On 24 December the Plaintiff replied. He advised the Defendant that he had prepared all necessary papers to have Wosepka’s son removed as an officer and director. He had also prepared all the necessary papers for signature by Josephine Wosepka to acknowledge “that you own everything”. Importantly he enclosed “a confidential agreement to be known only by us. Sign a copy and send it back or make whatever changes are appropriate.” The papers signed by Josephine Wosepka are documents 42 and 43. The confidential agreement is document 36-38 which, after amendment by the Defendant was signed as document 39-41 which is the agreement referred to in issue (a).

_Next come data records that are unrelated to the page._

/-- EVERY 48 BITS BEGIN WITH A PACKET (R139): from any bits, a packet is read from its own code, and a hold means
fewer than 48. -/
theorem decPacket_reads {c : PacketCtx} (hc : c.state ≤ 6) (hs : c.atStart = false) (bits : List Bool) :
    (decPacket listBit c bits).Reads (packetCode c) 48 bits := by
  refine .bit (m := 47) fun isMatch rest => ?_
  cases isMatch with
  | false =>
    refine (decLiteral_reads hc rest).bind (m := 39) fun b ds rest hds => .ok ?_
    rw [hds, List.append_nil]
    exact ⟨rfl, rfl⟩
  | true =>
    refine .bit (m := 46) fun isRep rest => ?_
    cases isRep with
    | false =>
      refine (decLen_reads .matchLen c.posState rest).bind (m := 36) fun len ds rest hlen => ?_
      refine (decDist_reads len rest).bind (m := 0) fun d ds' rest hd => .ok ?_
      rw [hlen, hd, List.append_nil]
      exact packetCode_matchPacket c len d
    | true =>
      rw [hs]
      refine .bit (m := 45) fun notRep0 rest => ?_
      cases notRep0 with
      | false =>
        refine .bit (m := 44) fun long rest => ?_
        cases long with
        | false => exact .ok ⟨rfl, rfl⟩
        | true => exact decLen_reads_rep (pre := [_, _, _, _]) (i := .rep0) (by omega) (fun _ => ⟨rfl, rfl⟩) rest
      | true =>
        refine .bit (m := 44) fun notRep1 rest => ?_
        cases notRep1 with
        | false => exact decLen_reads_rep (pre := [_, _, _, _]) (i := .rep1) (by omega) (fun _ => ⟨rfl, rfl⟩) rest
        | true =>
          refine .bit (m := 43) fun notRep2 rest => ?_
          cases notRep2 with
          | false => exact decLen_reads_rep (pre := [_, _, _, _, _]) (i := .rep2) (by omega) (fun _ => ⟨rfl, rfl⟩) rest
          | true => exact decLen_reads_rep (pre := [_, _, _, _, _]) (i := .rep3) (by omega) (fun _ => ⟨rfl, rfl⟩) rest

/-- A sequence of 48 or more bits is read as a packet, from exactly the bits of its code. -/
theorem decodePacket_complete {bits : List Bool} (h : 48 ≤ bits.length) :
    ∃ i rest, decodePacket bits = .instr i (.packet rest) ∧ Machine.isPacket i = true ∧ bits = packetBits i ++ rest := by
  have hread := decPacket_reads (c := .plain) (Nat.zero_le 6) rfl bits
  unfold decodePacket
  generalize decPacket listBit .plain bits = x at hread
  cases x with
  | ok i rest =>
    obtain ⟨ds, ⟨hi, rfl⟩, -, hbits⟩ := hread
    exact ⟨i, rest, rfl, hi, hbits⟩
  | hold => exact absurd hread (Nat.not_lt.2 h)
  | raise e st => exact hread.elim

/-- No code of a packet is the beginning of another's (R142). -/
theorem packetBits_prefixFree {i j : Instr} {rest rest' : List Bool} (hi : i.wellFormed = true) (hj : j.wellFormed = true)
    (hpi : Machine.isPacket i = true) (hpj : Machine.isPacket j = true) (h : packetBits i ++ rest = packetBits j ++ rest') :
    i = j := by
  have hboth : Decoded.instr i (.packet rest) = .instr j (.packet rest') := by
    rw [← decodePacket_packetBits hi hpi, h, decodePacket_packetBits hj hpj]
  injection hboth

/-! ## How many decisions a packet has (R141) -/

@[simp] theorem treeDecisions_length (base : Nat → ModelRef) (symbol k m : Nat) :
    (treeDecisions base symbol k m).length = k := by
  induction k generalizing m with
  | zero => rfl
  | succ k ih => exact congrArg (· + 1) (ih _)

@[simp] theorem treeRevDecisions_length (base : Nat → ModelRef) (symbol k m i : Nat) :
    (treeRevDecisions base symbol k m i).length = k := by
  induction k generalizing m i with
  | zero => rfl
  | succ k ih => exact congrArg (· + 1) (ih _ _)

@[simp] theorem directDecisions_length (value k : Nat) : (directDecisions value k).length = k := by
  induction k with
  | zero => rfl
  | succ k ih => exact congrArg (· + 1) ih

@[simp] theorem matchedDecisions_length (ctx : Nat) (mb b : Byte) (k node : Nat) (matched : Bool) :
    (matchedDecisions ctx mb b k node matched).length = k := by
  induction k generalizing node matched with
  | zero => rfl
  | succ k ih => exact congrArg (· + 1) (ih _ _)

@[simp] theorem literalDecisions_length (c : PacketCtx) (b : Byte) : (literalDecisions c b).length = 8 := by
  unfold literalDecisions
  split
  · exact matchedDecisions_length _ _ _ _ _ _
  · exact treeDecisions_length _ _ _ _

/-- `L` of R141. -/
@[simp] theorem lenDecisions_length (l : LenModel) (ps len : Nat) :
    (lenDecisions l ps len).length = if len ≤ 9 then 4 else if len ≤ 17 then 5 else 10 := by
  simp only [lenDecisions, apply_ite List.length, List.length_cons, treeDecisions_length]
  split_ifs <;> omega

/-- `F` of R141. -/
@[simp] theorem footerDecisions_length (d : Nat) :
    (footerDecisions d).length = if distSlot d < 4 then 0 else distSlot d / 2 - 1 := by
  simp only [footerDecisions, apply_ite List.length, List.length_append, List.length_nil, treeRevDecisions_length,
    directDecisions_length]
  unfold slotBits
  split_ifs <;> omega

@[simp] theorem distDecisions_length (len d : Nat) :
    (distDecisions len d).length = 6 + if distSlot d < 4 then 0 else distSlot d / 2 - 1 := by
  rw [distDecisions, List.length_append, treeDecisions_length, footerDecisions_length]

/-! ## Which decisions are direct (R141, R181) -/

/-- The decision is a direct bit: no model codes it. -/
def Decision.isDirect (x : Decision) : Bool := x.model.isNone

@[simp] theorem treeDecisions_direct (base : Nat → ModelRef) (symbol k m : Nat) :
    (treeDecisions base symbol k m).filter Decision.isDirect = [] := by
  induction k generalizing m with
  | zero => rfl
  | succ k ih => exact ih _

@[simp] theorem treeRevDecisions_direct (base : Nat → ModelRef) (symbol k m i : Nat) :
    (treeRevDecisions base symbol k m i).filter Decision.isDirect = [] := by
  induction k generalizing m i with
  | zero => rfl
  | succ k ih => exact ih _ _

@[simp] theorem directDecisions_direct (value k : Nat) :
    (directDecisions value k).filter Decision.isDirect = directDecisions value k := by
  induction k with
  | zero => rfl
  | succ k ih => exact congrArg (⟨value.testBit k, none⟩ :: ·) ih

@[simp] theorem lenDecisions_direct (l : LenModel) (ps len : Nat) :
    (lenDecisions l ps len).filter Decision.isDirect = [] := by
  unfold lenDecisions
  dsimp only
  split_ifs <;> exact treeDecisions_direct _ _ _ _

/-- The direct bits of a distance are those above the align tree's four (R264). -/
theorem distDecisions_direct_length (len : Nat) {d : Nat} (h : 14 ≤ distSlot d) :
    ((distDecisions len d).filter Decision.isDirect).length = slotBits (distSlot d) - 4 := by
  simp only [distDecisions, footerDecisions]
  rw [if_neg (by omega), if_neg (by omega)]
  simp

/-- The direct bits of a MATCH are those of its distance. -/
theorem matchDist_direct (c : PacketCtx) (len : Nat) (d : Word) :
    (packetDecisions c (.matchDist len d)).filter Decision.isDirect = (distDecisions len d.toNat).filter Decision.isDirect := by
  show List.filter _ (lenDecisions .matchLen c.posState len ++ distDecisions len d.toNat) = _
  rw [List.filter_append, lenDecisions_direct, List.nil_append]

No more then a mere glance at Documents 42 and 43 is required for one to be satisfied that they are fundamentally false and misleading. The third paragraph of each document reads:


“this is to make it clear that my husband Harold Wosepka does not and never did own or have any legal or equitable interest in any of the properties or corporations in the country of Fiji”.


Apart from these statements being contradicted by the oral and written evidence of both parties, Documents 42 and 43 are also inconsistent with Exhibit 4 and Documents 6 & 17.


It will be noted that Documents 42 and 43 both declare that the Fiji properties and other ancillary properties were owned by the Defendant. This assertion of ownership is in direct conflict with the second paragraph of the agreement under consideration (Document 39-41) which reads:


“the properties ..... are hereby jointly owned forty percent (40%) by Darrell E. Lee and sixty percent (60%) by Joe Lee”.


The Plaintiff’s case is that the agreement was declaratory of the beneficial ownership of the Fiji properties following Wosepka’s death and was subsequently acknowledged accepted and acted upon by the Defendant. Insofar as it required performance by the parties the Plaintiff discharged the obligations imposed upon him but the Defendant in part did not. Although the Defendant did inject a further sum of US$50,000 as required by the agreement and although the Plaintiff was, as also required by the agreement, appointed a director of the various companies, no shares were transferred to him, in other words his 40% never actually legally became his own.


The Defendant’s case is that the agreement was merely the skeletal outline of further relations between the parties. Although it is accepted that the Plaintiff became a director it is denied that the Plaintiff ever injected US$174,000 of his own funds as required by the agreement. While it is not disputed that US$174,000 was sent by the Plaintiff to EMSL the Defendant asserts that this money came from the Wosepka bail bond which was refunded after his death and that the bail bond originally came from the Defendant and was therefore not the Plaintiff’s even though it had moved from the Tacoma District Court into the Plaintiff’s trust account.


The suggestion that the bail bond came from the Defendant was of course derisively rejected by the Plaintiff. It appears this was the bail bond over which Wosepka had no “legal or equitable interest or control” and which is mentioned in Document 42. According to the Plaintiff the original $500,000 although paid by the Defendant, did not come from the Defendant until after it had been given to him by Wosepka and was actually part of the monies which had been embezzled. In support of this suggestion the Plaintiff referred to Document 33 which appears to show proceeds of a partial repayment of the original bond being expended at Wosepka’s direction.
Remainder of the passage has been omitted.